BEGIN
-- ==== Sys2Proof/Machine/FrameAssembler.lean ====
section
/-! DEFINITION. The Frame Assembler (spec/44_frame_assembler.md rules R111 to R117). -/

namespace Sys2Proof.Machine

/-- BYTES(b0..b4), or DI(index, measured) (R111). -/
inductive Assembled where
  | bytes (b : Frame)
  | di (index : Index) (measured : Byte)
  deriving DecidableEq, Repr

/-- Payload bit j of a frame: bit 7 − (j mod 8) of byte j div 8 (R45, R113). -/
def payloadBit (b : Frame) (j : Fin 40) : Bool := b[j.val / 8].getLsbD (7 - j.val % 8)

/-- The shift-and-or of R111 on byte j div 8: `b <- trunc_8((b << 1) | r)`. -/
def pushBit (b : Frame) (j : Fin 40) (r : Bool) : Frame :=
  b.set (j.val / 8) ((b[j.val / 8] <<< 1) ||| (BitVec.ofBool r).setWidth 8)

/-- The loop of R111 over the payload bits still to come, in arrival order; payload bit j's data pulse has index 4 + 2j. -/
def assembleFrom (cfg : Config) (buf : PulseBuffer) : List (Fin 40) → Frame → Assembled
  | [], b => .bytes b
  | j :: js, b =>
    match bitDecode cfg buf[4 + 2 * j.val] with
    | .zero => assembleFrom cfg buf js (pushBit b j false)
    | .one => assembleFrom cfg buf js (pushBit b j true)
    | .invalid => .di (BitVec.ofNat 7 (4 + 2 * j.val)) buf[4 + 2 * j.val]

/-- Assemble (R111): the 40 data pulses in order; the first invalid one makes it fail (R116). -/
def assemble (cfg : Config) (buf : PulseBuffer) : Assembled :=
  assembleFrom cfg buf (List.finRange 40) (Vector.replicate 5 0#8)

end Sys2Proof.Machine
end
END
### [Try it]
Reproduce, word for word and in full, only the lines above that start at the line with "(measured : Byte)" and run through the line with "b.set (j.val /", both ends included.

### [Solution for this task]
  | di (index : Index) (measured : Byte)
  deriving DecidableEq, Repr

/-- Payload bit j of a frame: bit 7 − (j mod 8) of byte j div 8 (R45, R113). -/
def payloadBit (b : Frame) (j : Fin 40) : Bool := b[j.val / 8].getLsbD (7 - j.val % 8)

/-- The shift-and-or of R111 on byte j div 8: `b <- trunc_8((b << 1) | r)`. -/
def pushBit (b : Frame) (j : Fin 40) (r : Bool) : Frame :=
  b.set (j.val / 8) ((b[j.val / 8] <<< 1) ||| (BitVec.ofBool r).setWidth 8)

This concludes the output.